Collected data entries

-- ==== Sys2Proof/Certificates/Slice0/Obligations.lean ====
section
/-! DEFINITION. The statements for the provers. Each docstring names the rules of the spec it formalises. -/

open Sys2Proof Sys2Proof.Machine

/-! ## Encoding -/

/-- R112, R113, R114, R121. No bit of an encoding is dropped: decoding the word of a command gives the command, for
every command and every operand. -/
def Obligations.DecodeOfEncode : Prop := ∀ i : Instr, decode (encode i) = .command i

/-- R114, R116, R117. Each command has one word: a word that decodes to a command is that command's encoding. -/
def Obligations.EncodeOfDecode : Prop :=
  ∀ (cw : CommandWord) (i : Instr), decode cw = .command i → encode i = cw

/-- R114. A word is the command of a row of the opcode map exactly when `(cw & mask) == match`. -/
def Obligations.DecoderFollowsOpcodeMap : Prop :=
  ∀ (cw : CommandWord), ∀ r ∈ opcodeRows,
    (cw &&& r.mask = r.pattern ↔ ∃ i : Instr, decode cw = .command i ∧ i.mnemonic = r.mnemonic)

/-- R114, R121. Words written out from the formats decode to the commands they stand for, one of each family. -/
def Obligations.SampleWordsDecode : Prop :=
  decode 0x122A2B29#32 = .command (.config 0x2A#8 0x2B#8 0x29#8 2#3) ∧
    decode 0x40000000#32 = .command .pres ∧
    decode 0x500000B0#32 = .command (.sendb 0xB0#8) ∧
    decode 0x90000000#32 = .command .srchrom ∧
    decode 0xB0000709#32 = .command (.wrreg 7#4 0x09#8)

/-! ## The step -/

/-- R36, R110, R111. When the host issues a word that decodes to a command, the step is the command's meaning, on the
state in which the host has issued it. -/
def Obligations.StepRunsTheDecodedCommand : Prop :=
  ∀ (s : State) (cw : CommandWord) (rest : List Input) (i : Instr),
    s.inbox = .issue cw :: rest → decode cw = .command i → step s = exec i { s with inbox := rest }

/-- R115, R116 (with R120: the opcode is looked at first). A word with a reserved opcode, and a word with one of the
eleven opcodes that matches no row of the map, are refused: the response word carries the code, and nothing else
changes. (`seq := idle`: the sequencer is dead between commands, R35.) -/
def Obligations.IllFormedWordsAreRefused : Prop :=
  ∀ (s : State) (cw : CommandWord) (rest : List Input), s.inbox = .issue cw :: rest →
    ((cw.toNat / 2 ^ 28 = 0x0 ∨ 0xC ≤ cw.toNat / 2 ^ 28) →
      step s = .next { s with
        inbox := rest
        rw := some 0x0100#16
        ctl := { s.ctl with seq := Sequencer.idle } }) ∧
    ((0x1 ≤ cw.toNat / 2 ^ 28 ∧ cw.toNat / 2 ^ 28 ≤ 0xB ∧ wellFormedWord cw = false) →
      step s = .next { s with
        inbox := rest
        rw := some 0x0200#16
        ctl := { s.ctl with seq := Sequencer.idle } })

/-- R14, R230, R231, R237. Every step answers a next state; and a command has one of two outcomes: it completes with
status 0 and a value, or it is refused and changes nothing but the response word. -/
def Obligations.EveryCommandCompletesOrIsRefused : Prop :=
  (∀ s : State, ∃ t, step s = .next t) ∧
    ∀ (i : Instr) (s : State), ∃ t, exec i s = .next t ∧
      ((∃ v : Byte, t.rw = some (0x0#4 ++ 0x0#4 ++ v)) ∨
        ∃ code : BitVec 4, code ≠ 0#4 ∧
          t = { s with
            rw := some (0x0#4 ++ code ++ 0x00#8)
            ctl := { s.ctl with seq := Sequencer.idle } })

/-! ## Reset and invariants -/

/-- R45, R260. The machine right after reset: not configured, `STATUS` reads 0, idle, trace empty, line not driven,
`LASTDEV` legal; the timing parameters at the document's figures (R6). (The values of the other registers are the
model's choice, log entries 1 to 5; nothing here rests on them.) -/
def Obligations.ResetLeavesTheBlockUnconfigured : Prop :=
  State.reset.ctl.configured = false ∧ readReg .status State.reset.ctl = 0x00#8 ∧
    State.reset.ctl.seq.op = none ∧ State.reset.ctl.trace = [] ∧ State.reset.ctl.pulling = false ∧
    State.reset.ctl.lastDev ≤ 0x40#8 ∧ State.reset.timing = ⟨6, 64, 60, 10, 9, 55, 480, 70, 410, 480⟩

/-- R45, R260, R261, R262. A hardware reset while the machine runs: the block is not configured, idle, its trace empty
and the line not driven, `LASTDEV` legal; no I/O register and not `GIE` is touched, no other controller, no line and no
timing parameter. (That it is the controller in use that is reset is the model's choice, log entry 12.) -/
def Obligations.HardResetTouchesOnlyTheBlock : Prop :=
  ∀ (s : State) (rest : List Input), s.inbox = .hardReset :: rest →
    ∃ t, step s = .next t ∧
      t.ctl.configured = false ∧ t.ctl.seq.op = none ∧ t.ctl.trace = [] ∧ t.ctl.pulling = false ∧
      t.ctl.lastDev ≤ 0x40#8 ∧ t.lines = s.lines ∧ t.timing = s.timing ∧ t.io = s.io ∧ t.gie = s.gie ∧ t.parked = s.parked ∧
      t.rw = s.rw ∧ t.handlers = s.handlers ∧ t.inbox = rest

/-- The invariant of R41 holds right after reset. -/
def Obligations.InvariantHoldsAtReset : Prop := Inv State.reset

/-- R41 (a), (b), (d), R144, R278. From every state that meets the invariant a step gives a state that meets it: the I/O
space and the lines stay in canonical form, the timing parameters stay positive, and for every controller `LASTDEV <=
64`, the sequencer is idle, the line is not driven, and the pin of a configured controller is released. -/
def Obligations.StepKeepsTheInvariant : Prop :=
  ∀ s t : State, Inv s → step s = .next t → Inv t

/-- R30, R41 (c). `CONFIGURED`, once 1, stays 1 until hardware reset, for every controller: a step that is no hardware
reset and does not turn to another controller keeps it, and keeps every other controller as it was. -/
def Obligations.ConfiguredStaysUntilReset : Prop :=
  ∀ s t : State, step s = .next t →
    (∀ rest, s.inbox ≠ .hardReset :: rest) → (∀ n rest, s.inbox ≠ .select n :: rest) →
    (s.ctl.configured = true → t.ctl.configured = true) ∧ t.parked = s.parked

/-! ## CONFIG -/

/-- R145, R146, R147, R155. `CONFIG` always completes, whatever its operands and whether or not the block is configured:
the four binding registers take the operands, `LASTDEV` is 0x00, `CONFIGURED` is 1, `ROM_ID` and `GIE` are unchanged,
the bound bits of the direction and output registers are 0, the trace grows by `Rel, Wait(T_SETTLE)`, the response is
0x0000. That what is on the far side of every pin stays as it was, also across a rebinding, is the model's choice, log
entry 15. -/
def Obligations.ConfigBindsAndReleases : Prop :=
  ∀ (ddr port pin : Ref) (idx : PinIndex) (s : State), ∃ t, exec (.config ddr port pin idx) s = .next t ∧
    t.ctl =
      { s.ctl with
        ddrRef := ddr
        portRef := port
        pinRef := pin
        pinIdx := idx
        lastDev := 0x00#8
        configured := true
        seq := Sequencer.idle
        pulling := false
        trace := s.ctl.trace ++ [.rel, .wait s.timing.tSettle] } ∧
    SameHost s t ∧ t.rw = some 0x0000#16 ∧ t.draws = s.draws ∧ t.lines = s.lines ∧ t.handlers <:+ s.handlers ∧
    (t.io.read ddr.toNat).getLsbD idx.toNat = false ∧ (t.io.read port.toNat).getLsbD idx.toNat = false

/-- R45, R145, R241. When no handler runs, `CONFIG` changes nothing of the I/O space but bit `idx` of `io[ddr]` and of
`io[port]`. -/
def Obligations.ConfigChangesOnlyTheBoundBits : Prop :=
  ∀ (ddr port pin : Ref) (idx : PinIndex) (s t : State), Quiet s → exec (.config ddr port pin idx) s = .next t →
    ∀ a : Nat, t.io.read a =
      if a = ddr.toNat ∨ a = port.toNat then withBit (s.io.read a) idx.toNat false else s.io.read a

/-- R145, R241, R278. Whatever the handlers do while `CONFIG` runs, a bit of the I/O space after it is what it was, or
it is a bit now bound and 0, or a handler that was waiting wrote it, to that value, and the new binding left it free;
with `GIE = 0` no handler has run. -/
def Obligations.OnlyHandlersChangeOtherBitsInConfig : Prop :=
  ∀ (ddr port pin : Ref) (idx : PinIndex) (s t : State), exec (.config ddr port pin idx) s = .next t →
    let bound : State :=
      { s with ctl := { s.ctl with ddrRef := ddr, portRef := port, pinRef := pin, pinIdx := idx, configured := true } }
    (∀ a k : Nat,
      (t.io.read a).getLsbD k = (s.io.read a).getLsbD k ∨
        bound.ctl.binds a k ∧ (t.io.read a).getLsbD k = false ∨
        HandlerWrites bound a k ((t.io.read a).getLsbD k)) ∧
    (s.gie = false → t.handlers = s.handlers)

/-! ## Register access -/

/-- R220, R221, R40. `RDREG` of each register 0x0 to 0xE returns it, before and after `CONFIG`, and changes nothing but
the response word; register 0xF is refused with `BAD_REGISTER`. -/
def Obligations.RdregReturnsTheRegister : Prop :=
  ∀ s : State,
    let answer (rw : ResponseWord) : Host.Outcome State Fault Refusal :=
      .next { s with rw := some rw, ctl := { s.ctl with seq := Sequencer.idle } }
    (∀ i : Fin 8, exec (.rdreg (BitVec.ofNat 4 i.val)) s = answer (0x00#8 ++ s.ctl.romId[i])) ∧
    exec (.rdreg 0x8#4) s = answer (0x00#8 ++ s.ctl.lastDev) ∧
    exec (.rdreg 0x9#4) s = answer (0x00#8 ++ s.ctl.ddrRef) ∧
    exec (.rdreg 0xA#4) s = answer (0x00#8 ++ s.ctl.portRef) ∧
    exec (.rdreg 0xB#4) s = answer (0x00#8 ++ s.ctl.pinRef) ∧
    exec (.rdreg 0xC#4) s = answer (0x00#8 ++ (0#5 ++ s.ctl.pinIdx)) ∧
    exec (.rdreg 0xD#4) s = answer (0x00#8 ++ (0x01#8 <<< s.ctl.pinIdx.toNat)) ∧
    exec (.rdreg 0xE#4) s = answer (if s.ctl.configured then 0x0001#16 else 0x0000#16) ∧
    exec (.rdreg 0xF#4) s = answer 0x0400#16

/-- R220, R223, R120. `WRREG` stores to `ROM_ID[0..7]` and to `LASTDEV` a value up to 0x40 and changes nothing else but
the response word; a larger `LASTDEV` value, a read-only register and register 0xF are refused and nothing is stored. -/
def Obligations.WrregStoresOrRefuses : Prop :=
  ∀ (s : State) (val : Byte),
    let answer (rw : ResponseWord) (c : Controller) : Host.Outcome State Fault Refusal :=
      .next { s with rw := some rw, ctl := { c with seq := Sequencer.idle } }
    (∀ i : Fin 8, exec (.wrreg (BitVec.ofNat 4 i.val) val) s =
      answer 0x0000#16 { s.ctl with romId := s.ctl.romId.set i val }) ∧
    (val.toNat ≤ 64 → exec (.wrreg 0x8#4 val) s = answer 0x0000#16 { s.ctl with lastDev := val }) ∧
    (64 < val.toNat → exec (.wrreg 0x8#4 val) s = answer 0x0600#16 s.ctl) ∧
    (∀ reg : BitVec 4, 9 ≤ reg.toNat → reg.toNat ≤ 14 → exec (.wrreg reg val) s = answer 0x0500#16 s.ctl) ∧
    exec (.wrreg 0xF#4 val) s = answer 0x0400#16 s.ctl

/-! ## Bus commands: refusal, result, frame -/

/-- R30, R231, R232. Each of the eight bus commands is refused with `NOT_CONFIGURED` while `CONFIGURED = 0`, and changes
nothing but the response word. -/
def Obligations.BusCommandsNeedConfig : Prop :=
  ∀ (i : Instr) (s : State), i.isBusCommand = true → s.ctl.configured = false →
    exec i s = .next { s with rw := some 0x0300#16, ctl := { s.ctl with seq := Sequencer.idle } }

> [DESCRIPTION OF THE TASK]:
In the lines above, find the word "ResponseWord" and copy every line it occurs in.

> [REPLY]:
    let answer (rw : ResponseWord) : Host.Outcome State Fault Refusal :=
    let answer (rw : ResponseWord) (c : Controller) : Host.Outcome State Fault Refusal :=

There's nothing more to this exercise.